Saved entries:
--- --- ---

/-- The step that a routine carries out ends at cycle `t` (R299); what is taken next, the sequencer's own order decides. -/
def microEnd (k t : Nat) : Prog :=
  seqs [modSeq k fun q => { q with ua := none, stall := .none, b := t, thawed := false },
    on (fun s => s.seqSt k = stWait) (setF (F.SEQ_STATE_ST k) stRun)]

/-- The routine of core `k` goes on from microaddress `a` at cycle `t`. -/
def microGo (k a t : Nat) : Prog := modSeq k fun q => { q with ua := some (a % 2 ^ 15), ut := t }

/-- The routine stands before the word at `a`, whose turn is at cycle `t`. -/
def microStand (k a t : Nat) : Prog := seqs [microGo k a t, modSeq k fun q => { q with stall := .micro }]

/-- The routine waits: it is to repeat the word at `a` at cycle `t` (Table 8.12, WAIT). -/
def microWait (k a t : Nat) : Prog := seqs [microStand k a t, setF (F.SEQ_STATE_ST k) stWait]

/-- A word that, repeated, changes nothing: it has no operation, no stack operation and no command. -/
def microIdle (m : Nat) : Bool := operand m 67 5 = 0 && operand m 44 6 = 0 && operand m 40 4 = 0

/-- The cycle at which the word `m`, repeated from cycle `t` on, is to be judged next, none later than `h` but the cycle after `t`: a word
that changes nothing and waits for an instant of Line Time need not be judged before it. -/
def SeqSt.repeatAt (q : SeqSt) (m t h : Nat) : Nat :=
  let e := match operand m 88 5 with | 6 => q.t0 | 8 => if q.t1 = 0 then h else q.t1 | _ => h
  if microIdle m then max (t + 8) (t + divUp (min e h - t) 8 * 8) else t + 8

/-- Deferred actions of channel `n` are due: the segment that was committed when they arrived has begun (R288). -/
def State.deferredDue (s : State) (n k : Nat) : Bool :=
  !(s.cst k).seq.dq.isEmpty && (s.cst (s.core n)).play.next.isNone && s.seqSt k = stRun

/-- The ROM's routine of entry 0xF2: the deferred actions of core `k` are applied, in order of arrival (R288). -/
def applyAll (k : Nat) : Prog :=
  ask fun s =>
    let q := (s.cst k).seq
    seqs [modSeq k fun q => { q with dq := [] }, each q.dq fun x => on (fun s => s.seqSt k = stRun) (takeAction k x)]

/-- Deferred actions that are due at the end of a step, at cycle `t`, are dispatched through entry 0xF2 (R299); `go` runs the words of a
patched routine. -/
def microDeferred (n k t : Nat) (go : Prog) : Prog :=
  on (fun s => s.deferredDue n k)
    (ask fun s => seqs [eccRead (dispatchAddr 0xF2) 4 (copyOf k),
      if s.dispatchOk k 0xF2 then applyAll k
      else if s.entryOk k 0xF2 then
        seqs [modSeq k fun q => { q with word := 0, stall := .none }, microGo k (s.entryTarget 0xF2) t, go]
      else seqFault k 10])

/-- The microword `m` at address `a` of core `k` is carried out at cycle `t`: its operation, its stack operation, its command;
`go` goes on with the next word. Its condition is that of the beginning of the cycle; `h` is the last cycle that this command carries
the routine to, and up to it what the routine waits for from outside (EVMATCH, STARTED, COMMITTED) has not yet come. -/
def microExec (n k a t h m : Nat) (go : Prog) : Prog :=
  ask fun s =>
    let q := (s.cst k).seq
    let sa := s.microReg k m (operand m 59 4)
    let waits := operand m 93 3 = 3
    let cond := !(waits && t < h && [7, 9, 10].contains (operand m 88 5))
      && s.microCond n k (operand m 88 5) t != (operand m 87 1 = 1)
    let out := microAlu (operand m 67 5) sa (s.microReg k m (operand m 55 4)) (s.selectorIndex k q.word)
    let usesMem := operand m 59 4 = 14 || operand m 55 4 = 14
    if operand m 36 4 ≠ 0 then seqFault k (operand m 36 4)
    else if usesMem && s.badWord (stepAddr q.t0) 8 then seqs [eccRead (stepAddr q.t0) 8, seqFault k 9]
    else if operand m 67 5 = 9 && (selectors q.word).any (21 ≤ ·) then seqFault k 2
    else seqs [
      when usesMem (eccRead (stepAddr q.t0) 8),
      match out with
      | some v => seqs [microDst k (operand m 63 4) v, modSeq k fun q => { q with zero := v = 0 }]
      | none => .done,
      microStk k (operand m 40 4) sa (q.x m), microCmd n k (operand m 44 6) (q.x m) t,
      on (fun s => s.seqSt k = stRun || s.seqSt k = stWait || operand m 93 3 = 4) <|
        match operand m 93 3 with
        | 0 => (microGo k (a + 1) (t + 8)).seq go
        | 1 => (microGo k (operand m 72 15) (t + 8)).seq go
        | 2 => (microGo k (if cond then operand m 72 15 else a + 1) (t + 8)).seq go
        | 3 =>
          if cond then (microGo k (a + 1) (t + 8)).seq go
          else if q.repeatAt m t h ≤ h then (microGo k a (q.repeatAt m t h)).seq go
          else microWait k a (t + 8)
        | _ => (microEnd k (t + 8)).seq (microDeferred n k (t + 8) go)]

/-- A fetch of the microword at microaddress `a` by core `k`, and of the match entries for a ROM address, finds what ECC shows (R418,
R419). -/
def microRead (k a : Nat) : Prog :=
  ask fun s => seqs [
    match s.microAddr a with | some x => eccRead x 12 (copyOf k) | none => .done,
    when (a < 0x4000) (eccRead (ctlBase + 0x48400) 256 (copyOf k))]

/-- The routine in progress of core `k` runs its next words, at most so many; a routine that is not yet at its end then stands before
its next word (R297, R298). -/
def microRun (n k h : Nat) : Nat → Prog
  | 0 => ask fun s => match (s.cst k).seq.ua with | some a => microStand k a (s.cst k).seq.ut | none => .done
  | fuel + 1 =>
    ask fun s =>
      match (s.cst k).seq.ua with
      | none => .done
      | some a =>
        seqs [advance (s.cst k).seq.ut, microRead k a,
          match s.microWord k a with
          | none => seqFault k 10
          | some m => if microReserved m then seqFault k 10 else microExec n k a (s.cst k).seq.ut h m (microRun n k h fuel)]

/-- The words that a routine runs within one command, beside those that it repeats up to the instant of the command. -/
def microFuel : Nat := 256

/-- The patched routine of dispatch entry `op` starts for core `k` at cycle `t`, routing fields of `w`. -/
def microStart (n k op w t : Nat) : Prog :=
  ask fun s => seqs [
    modSeq k fun q => { q with word := w, stall := .none }, microGo k (s.entryTarget op) t, microRun n k t microFuel]

/-- Dispatch through entry `op` at cycle `t` (R299 to R301): an invalid or unreadable entry is the fault UCODE, an entry of the ROM
does what `own` says, a patched one runs its microwords. -/
def dispatched (n k op w t : Nat) (own : Prog) : Prog :=
  ask fun s => seqs [eccRead (dispatchAddr op) 4 (copyOf k),
    if s.dispatchOk k op then (microRead k (s.entryTarget op)).seq own
    else if s.entryOk k op then microStart n k op w t
    else seqFault k 10]

end Sys2Proof.Machine
end

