-- ==== Sys2Proof/Machine/Seq.lean ====
section
/-!
DEFINITION. Step programs, event classes and the commands of a channel (spec/08_step_programs.md).
-/
namespace Sys2Proof.Machine

/-! ## Steps (R266) -/

/-- `SEQ.STATE.OP`: the opcode of the step in progress. DEDUCED (see notes/assumptions/31.md): it reads 0 where no step is in progress, as in IDLE,
HALTED and FAULT and where a held step is to be taken again (R290). -/
def State.stepOp (s : State) (k : Nat) : Nat :=
  let st := s.seqSt k
  if st = stRun || st = stWait || ((st = stHeld || st = stFrozen) && (s.cst k).seq.stall ≠ .none) then s.opcode k else 0

/-- The opcodes of Table 8.1. -/
def opcodes : List Nat :=
  [0x00, 0x01, 0x02, 0x08, 0x09, 0x0A, 0x0B, 0x0C, 0x0D, 0x10, 0x11, 0x12, 0x18, 0x19, 0x1A, 0x1B]

/-- The sequencer of channel `n` may run: it runs the program of its gang's leader, the channel is not about to leave Calm, and the
control store is locked (R295, R302). -/
def State.sequencing (s : State) (n : Nat) : Bool :=
  s.leader n = n && (s.cst (s.core n)).drv.leave.isNone && s.dev.bus.locked

/-- The sequencer of channel `n` is about to take a step: it is in RUN, and no jump request is to be taken first; one has
been where a class was taken at this step boundary (R283). -/
def State.stepping (s : State) (n : Nat) : Bool :=
  let k := s.core n
  s.sequencing n && s.seqSt k = stRun && (s.cst k).seq.stall ≠ .micro
    && ((s.jumpClass k).isNone || (s.cst k).seq.taken = some (s.cst k).seq.b)

/-- The instant at which the step in progress of core `k` began. -/
def State.stepB (s : State) (k : Nat) : Nat := (s.cst k).seq.b

/-- A step of channel `n` with opcode `op`, of so many sequencer cycles: `body` gets the core, the step word and the
instant at which the step ends (R266, R294). -/
def aStep (n op cycles : Nat) (body : Nat → Nat → Nat → Prog) : Prog :=
  on (fun s => s.stepping n)
    (ask fun s =>
      let k := s.core n
      let e := s.stepB k + 8 * cycles
      if s.badWord (stepAddr (s.pc k)) 8 then
        seqs [advance (s.stepB k), eccRead (stepAddr (s.pc k)) 8, seqFault k 9]
      else when (s.opcode k = op)
        (seqs [advance (s.stepB k), eccRead (stepAddr (s.pc k)) 8,
          dispatched n k op (s.stepWord k) (s.stepB k)
            (seqs [advance e, modSeq k fun q => { q with b := e }, body k (s.stepWord k) e])]))

/-- The program goes on at the next step. -/
def nextStep (k : Nat) : Prog := ask fun s => goTo k (s.pc k + 1)

/-- NOP. -/
def progNop (n : Nat) : Prog := aStep n 0x00 2 fun k _ _ => nextStep k

/-- HALT (R280). -/
def progHalt (n : Nat) : Prog :=
  aStep n 0x01 2 fun k _ _ => haltProgram n k

/-- CALM (R279). -/
def progCalm (n : Nat) : Prog :=
  aStep n 0x02 2 fun k w _ => seqs [nextStep k,
    if operand w 0 1 = 1 then seqs [squallRequest n, holdSequencer k] else calmRequest n]

/-- JUMP (R270). -/
def progJump (n : Nat) : Prog :=
  aStep n 0x08 2 fun k w _ => ask fun s =>
    let q := (s.cst k).seq
    let pop := operand w 24 4
    let floor := match q.calls with | (_, d) :: _ => d | [] => 0
    if q.loops.length < pop || q.loops.length - pop < floor then seqFault k 8
    else seqs [modSeq k fun q => { q with loops := q.loops.drop pop }, goTo k (operand w 0 21)]

/-- CALL (R269). -/
def progCall (n : Nat) : Prog :=
  aStep n 0x09 3 fun k w _ => ask fun s =>
    let q := (s.cst k).seq
    if 8 ≤ q.calls.length then seqFault k 6
    else seqs [modSeq k fun q => { q with calls := ((s.pc k + 1) % 2 ^ 21, q.loops.length) :: q.calls },
      goTo k (operand w 0 21)]

/-- RET (R269). -/
def progRet (n : Nat) : Prog :=
  aStep n 0x0A 3 fun k _ _ => ask fun s =>
    let q := (s.cst k).seq
    match q.calls with
    | [] => seqFault k 7
    | (a, d) :: r => if q.loops.length ≠ d then seqFault k 8
      else seqs [modSeq k fun q => { q with calls := r }, goTo k a]

/-- LOOP (R267). -/
def progLoop (n : Nat) : Prog :=
  aStep n 0x0B 3 fun k w _ => ask fun s =>
    let q := (s.cst k).seq
    let enda := operand w 24 21
    let cnt := operand w 0 24
    if cnt = 0 then goTo k (enda + 1)
    else if 8 ≤ q.loops.length then seqFault k 3
    else seqs [modSeq k fun q => { q with loops := ⟨enda, (s.pc k + 1) % 2 ^ 21, cnt⟩ :: q.loops }, nextStep k]
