-- ==== Sys2Proof/Machine/ExecEvent.lean ====
section
/-!
DEFINITION. Commands of external events (spec/06_event_timing.md). Each meaning runs its program of effects on the state.
-/
namespace Sys2Proof.Machine

/-- `EV_EDGE` (R201). -/
def execEvEdge (i : Fin 16) (fall : Bool) (raw : Nat) (s : State) : Host.Outcome State Fault Refusal :=
  effect (progEdge i fall raw) s

/-- `STAMP_ACTION` (R203). -/
def execStampAction (k : Fin 68) (s : State) : Host.Outcome State Fault Refusal :=
  effect (awake (progStampAction k)) s

/-- `GATE_CHANGE` (R206). -/
def execGateChange (k : Fin 68) (t : Nat) (s : State) : Host.Outcome State Fault Refusal :=
  effect (awake (progGateChange k t)) s

/-- `EVM_ARM` (R209). -/
def execEvmArm (p : Port) (k : Fin 68) (u : Fin 4) (s : State) : Host.Outcome State Fault Refusal :=
  effect (regWrite p (R.EVM_CTL k u) (fieldWord (F.EVM_CTL_ARM k u) 1)) s

/-- `EVM_DISARM` (R210). -/
def execEvmDisarm (p : Port) (k : Fin 68) (u : Fin 4) (s : State) : Host.Outcome State Fault Refusal :=
  effect (regWrite p (R.EVM_CTL k u) (fieldWord (F.EVM_CTL_DISARM k u) 1)) s

/-- `UNIT_TIMEOUT` (R215). -/
def execUnitTimeout (k : Fin 68) (u : Fin 4) (s : State) : Host.Outcome State Fault Refusal :=
  effect (awake (progUnitTimeout k u)) s

/-- `UNIT_HOLD_LIMIT` (R212). -/
def execUnitHoldLimit (k : Fin 68) (u : Fin 4) (s : State) : Host.Outcome State Fault Refusal :=
  effect (awake (progUnitHoldLimit k u)) s

/-- `EVM_RESULT_READ` (R216). -/
def execEvmResultRead (p : Port) (k : Fin 68) (u : Fin 4) (s : State) : Host.Outcome State Fault Refusal :=
  effect (regRead p (R.EVM_IVL_LO k u)) s

/-- `EVT_LAST_READ` (R202). -/
def execEvtLastRead (p : Port) (l : Fin 20) (s : State) : Host.Outcome State Fault Refusal :=
  effect (regRead p (R.EVT_LAST_LO l)) s

end Sys2Proof.Machine
end

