-- ==== Sys2Proof/Certificates/Slice0/Obligations.lean ====
section
/-!
DEFINITION. The statements for the provers. `Completes c s P` says that the command `c` answers a next state on `s`, which `P`
holds of; every statement of a result is such a completion, under hypotheses on the state and the operands alone.
-/
open Sys2Proof Sys2Proof.Machine

set_option linter.unusedVariables false

/-- A block takes its commands in order. The empty queue is the model's choice (notes/assumptions/2.md). -/
def Obligations.StepRunsTheFrontCommand : Prop :=
  (∀ (c : Instr) (rest : List Instr) (s : State), s.pending = c :: rest → step s = exec c { s with pending := rest }) ∧
  (∀ s : State, s.pending = [] → s.awake = true →
    step s = .next { s with dev := { s.dev with lt := { s.dev.lt with
      cyc := s.now + if s.locked then 1 else if s.holdover then 30 else 0 } } })

/-- No command of the table stops the block, and no command reaches the queue. Where the rules leave a corner open, the clauses
rest on the model's readings in notes/assumptions/1.md and notes/assumptions/12.md. -/
def Obligations.TheQueueDrainsInOrder : Prop :=
  (∀ (c : Instr) (s : State), Completes c s fun t => t.pending = s.pending) ∧
  (∀ (n : Nat) (s : State), n ≤ s.pending.length → ∃ t, s.steps n = some t ∧ t.pending = s.pending.drop n)

/-- R12 as an invariant: reserved bits read as 0 after every step; and the form of memory. -/
def Obligations.EveryStepKeepsTheInvariant : Prop :=
  ∀ s t : State, s.Inv → step s = .next t → t.Inv

/-- R491, R188: the machine right after a POR. SEC.ST, to which the spec gives no register table, holds 0, and bytes that nothing
has written read 0 but for QP: the model's choices (notes/assumptions/3.md and 5.md). -/
def Obligations.ResetHasTheInvariantAndTheColdValues : Prop :=
  State.reset.Inv ∧ State.reset.pending = [] ∧ (∀ k : RegKey, State.reset.reg k = k.cold) ∧
  (∀ n < 64, State.reset.num (chBlock n + 48) 8 = 6400 * 2 ^ 32) ∧
  (∀ a : Nat, (∀ n < 64, a < chBlock n + 48 ∨ chBlock n + 56 ≤ a) → State.reset.byte a = 0)

/-- R11, R13, R15, R9, R41, R413, R427, R432: register writes. Where the rules leave a corner open, the clauses rest on the
model's readings in notes/assumptions/13.md, notes/assumptions/14.md, notes/assumptions/16.md and notes/assumptions/105.md. -/
def Obligations.RegisterWritesFollowTheirAccessTypes : Prop :=
  (∀ (s : State) (p : Port) (a : BitVec 40) (v hw : Word) (k : RegKey), k.inMap = true → a.toNat = k.addr → k.id ∈ plainRegs
    → s.admits p k v = true → Completes (.registerWrite p a v ⟨[], hw⟩) s fun t => (∀ f ∈ k.id.desc.fields, fieldGet (t.reg k)
    f.lo (f.hi + 1 - f.lo) = f.afterWrite (s.reg k) v hw) ∧ t.reg k &&& k.id.mask = t.reg k ∧ (∀ k2 : RegKey, k2 ≠ k → t.reg
    k2 = s.reg k2) ∧ t.lastAnswer p = Answer.mk 0 0 ∧ s.KeepsBytes t) ∧
  (∀ (s : State) (p : Port) (a : BitVec 40) (v hw : Word) (k : RegKey), k.inMap = true → a.toNat = k.addr → ((k.id =
    .XBAR_MAP ∧ 68 ≤ fieldGet v 16 7) ∨ (k.id = .XBAR_GANG ∧ 5 ≤ fieldGet v 16 3)) → s.admits p k v = true → s.reg k &&&
    k.id.mask = s.reg k → Completes (.registerWrite p a v ⟨[], hw⟩) s fun t => t.reg k = s.reg k ∧ t.fld (F.BSTAT_BADVAL 2) =
    1 ∧ t.lastAnswer p = Answer.mk 0 0 ∧ s.KeepsRegs t [.BSTAT] ∧ s.KeepsBytes t) ∧
  (∀ (s : State) (p : Port) (a : BitVec 40) (v hw : Word), a.toNat = R.LINE_MAC_LO.addr → s.admits p R.LINE_MAC_LO v = true
    → Completes (.registerWrite p a v ⟨[], hw⟩) s fun t => t.dev.bus.held.find? (fun (e : RegKey × Word) => e.1 =
    R.LINE_MAC_LO) = some (R.LINE_MAC_LO, v) ∧ t.lastAnswer p = Answer.mk 0 0 ∧ t.regs = s.regs ∧ s.KeepsBytes t) ∧
  (∀ (s : State) (p : Port) (a : BitVec 40) (v hw : Word) (lo : Word), a.toNat = R.LINE_MAC_HI.addr → s.admits p
    R.LINE_MAC_HI v = true → s.dev.bus.held.find? (fun (e : RegKey × Word) => e.1 = R.LINE_MAC_LO) = some (R.LINE_MAC_LO, lo)
    → Completes (.registerWrite p a v ⟨[], hw⟩) s fun t => t.reg R.LINE_MAC_LO = lo ∧ t.reg R.LINE_MAC_HI = v &&& 0xFFFF ∧
    t.dev.bus.held.find? (fun (e : RegKey × Word) => e.1 = R.LINE_MAC_LO) = none ∧ t.lastAnswer p = Answer.mk 0 0 ∧
    s.KeepsRegs t [.LINE_MAC_LO, .LINE_MAC_HI] ∧ s.KeepsBytes t) ∧
  (∀ (s : State) (p : Port) (a : BitVec 40) (v hw : Word) (rivals : List (Fin 8)), s.issues p = false → Completes
    (.registerWrite p a v ⟨rivals, hw⟩) s fun t => t = s) ∧
  (∀ (s : State) (p : Port) (a : BitVec 40) (v hw : Word) (rivals : List (Fin 8)), s.issues p = true → s.frozen (portMaster
    p) = true → 3 ≤ portMaster p → Completes (.registerWrite p a v ⟨rivals, hw⟩) s fun t => t.lastAnswer p = Answer.mk 2 0 ∧
    t.regs = s.regs ∧ s.KeepsBytes t) ∧
  (∀ (s : State) (p : Port) (a : BitVec 40) (v hw : Word) (auth : Bool), s.issues p = true → s.frozen (portMaster p) = false
    → 3 ≤ portMaster p → s.judge p a.toNat 4 true v = .violation auth → Completes (.registerWrite p a v ⟨[], hw⟩) s fun t =>
    t.frozen (portMaster p) = true ∧ t.fld F.MEM_FRZLOG_LO_ADDR = a.toNat % 2 ^ 32 ∧ t.fld F.MEM_FRZLOG_HI_ADDR = a.toNat / 2
    ^ 32 ∧ t.fld F.MEM_FRZLOG_HI_MASTER = portMaster p ∧ t.fld F.MEM_FRZLOG_HI_WR = 1 ∧ (t.fld F.MEM_FRZLOG_HI_AUTH = if auth
    then 1 else 0) ∧ s.Raised t 217 = true ∧ t.lastAnswer p = Answer.mk 2 0 ∧ s.KeepsRegs t [.MEM_FRZ, .MEM_FRZLOG_LO,
    .MEM_FRZLOG_HI, .IRQ_PEND, .IRQ_CNT] ∧ s.KeepsBytes t) ∧
  (∀ (s : State) (p : Port) (a : BitVec 40) (v hw : Word) (b : Nat), s.issues p = true → s.frozen (portMaster p) = false →
    s.judge p a.toNat 4 true v = .closed b → Completes (.registerWrite p a v ⟨[], hw⟩) s fun t => t.fld (F.PAGE_EXPERT_REJ b)
    = 1 ∧ t.lastAnswer p = Answer.mk 0 0 ∧ s.KeepsRegs t [.PAGE] ∧ s.KeepsBytes t) ∧
  (∀ (s : State) (p : Port) (a : BitVec 40) (v hw : Word), s.issues p = true → s.frozen (portMaster p) = false → s.judge p
    a.toNat 4 true v = .afterLock → Completes (.registerWrite p a v ⟨[], hw⟩) s fun t => t.lastAnswer p = Answer.mk 0 0 ∧
    t.regs = s.regs ∧ s.KeepsBytes t) ∧
  (∀ (s : State) (p : Port) (a : BitVec 40) (v hw : Word) (rivals : List (Fin 8)) (w l : Nat) (ls : List Nat), s.issues p =
    true → s.frozen (portMaster p) = false → s.writers (portMaster p) rivals = w :: l :: ls → w ≠ portMaster p → Completes
    (.registerWrite p a v ⟨rivals, hw⟩) s fun t => t.fld F.MEM_COLL_COUNT = satInc 16 (s.fld F.MEM_COLL_COUNT) ∧ t.fld
    F.MEM_COLL_WINNER = w ∧ t.fld F.MEM_COLL_LOSER = l ∧ t.fld F.MEM_COLLA_ADDR = s.clashWord a.toNat % 2 ^ 32 ∧ s.Raised t
    243 = true ∧ t.lastAnswer p = Answer.mk 1 0 ∧ s.KeepsRegs t [.MEM_COLL, .MEM_COLLA, .IRQ_PEND, .IRQ_CNT] ∧ s.KeepsBytes t)

/-- R9: the shadow of a high word. Where the rules leave a corner open, the clauses rest on the model's readings in
notes/assumptions/13.md, notes/assumptions/14.md and notes/assumptions/17.md. -/
def Obligations.LowWordReadsLatchTheHighWord : Prop :=
  (∀ (s : State) (p : Port) (a : BitVec 40) (lo hi : RegKey), (lo, hi) ∈ [(R.LT_NOW_LO, R.LT_NOW_HI), (R.LT_BEAT_LO,
    R.LT_BEAT_HI), (R.SYS_SQL_LAST_LO, R.SYS_SQL_LAST_HI), (R.MEM_FRZLOG_LO, R.MEM_FRZLOG_HI), (R.LINE_MAC_LO, R.LINE_MAC_HI),
    (R.MON_LIFE_LO, R.MON_LIFE_HI)] → a.toNat = lo.addr → s.admitsRead p lo.addr = true → s.latched (portMaster p) lo = none →
    Completes (.loWordReadShadow p a) s fun t => t.lastAnswer p = Answer.mk 0 (s.view lo) ∧ t.latched (portMaster p) hi = some
    (s.view hi) ∧ t.regs = s.regs ∧ s.KeepsBytes t) ∧
  (∀ (s : State) (p : Port) (a : BitVec 40) (lo hi : RegKey) (w : Word), (lo, hi) ∈ [(R.LT_NOW_LO, R.LT_NOW_HI),
    (R.LT_BEAT_LO, R.LT_BEAT_HI), (R.SYS_SQL_LAST_LO, R.SYS_SQL_LAST_HI), (R.MEM_FRZLOG_LO, R.MEM_FRZLOG_HI), (R.LINE_MAC_LO,
    R.LINE_MAC_HI), (R.MON_LIFE_LO, R.MON_LIFE_HI)] → a.toNat = hi.addr → s.admitsRead p hi.addr = true → s.latched
    (portMaster p) hi = some w → Completes (.loWordReadShadow p a) s fun t => t.lastAnswer p = Answer.mk 0 w ∧ t.latched
    (portMaster p) hi = none ∧ t.regs = s.regs ∧ s.KeepsBytes t) ∧
  (∀ (s : State) (p : Port) (a : BitVec 40) (b off : Nat) (k : RegKey) (v : Via), s.admitsRead p a.toNat = true → s.place
    a.toNat = .block b off → regVia b off = some (k, v) → expertOffset off = true → s.pageOpen b = false → Completes
    (.loWordReadShadow p a) s fun t => t.lastAnswer p = Answer.mk 0 0 ∧ t.regs = s.regs ∧ s.KeepsBytes t) ∧
  (∀ (s : State) (p : Port) (a : BitVec 40), s.issues p = true → s.frozen (portMaster p) = true → 3 ≤ portMaster p →
    Completes (.loWordReadShadow p a) s fun t => t.lastAnswer p = Answer.mk 2 0 ∧ t.regs = s.regs ∧ s.KeepsBytes t) ∧
  (∀ (s : State) (p : Port) (a : BitVec 40) (auth : Bool), s.issues p = true → s.frozen (portMaster p) = false → 3 ≤
    portMaster p → s.judge p a.toNat 4 false 0 = .violation auth → Completes (.loWordReadShadow p a) s fun t => t.frozen
    (portMaster p) = true ∧ t.fld F.MEM_FRZLOG_LO_ADDR = a.toNat % 2 ^ 32 ∧ t.fld F.MEM_FRZLOG_HI_MASTER = portMaster p ∧
    t.fld F.MEM_FRZLOG_HI_WR = 0 ∧ (t.fld F.MEM_FRZLOG_HI_AUTH = if auth then 1 else 0) ∧ s.Raised t 217 = true ∧ t.lastAnswer
    p = Answer.mk 2 0 ∧ s.KeepsRegs t [.MEM_FRZ, .MEM_FRZLOG_LO, .MEM_FRZLOG_HI, .IRQ_PEND, .IRQ_CNT] ∧ s.KeepsBytes t)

--- --- ---

- TASK TO CARRY OUT -
Pull out all lines of the data with the string "channel".

- RESULT OF THIS EXERCISE -
/-- Deferred actions of channel `n` are due: the segment that was committed when they arrived has begun (R288). -/
DEFINITION. Step programs, event classes and the commands of a channel (spec/08_step_programs.md).
/-- The sequencer of channel `n` may run: it runs the program of its gang's leader, the channel is not about to leave Calm, and the
/-- The sequencer of channel `n` is about to take a step: it is in RUN, and no jump request is to be taken first; one has
/-- A step of channel `n` with opcode `op`, of so many sequencer cycles: `body` gets the core, the step word and the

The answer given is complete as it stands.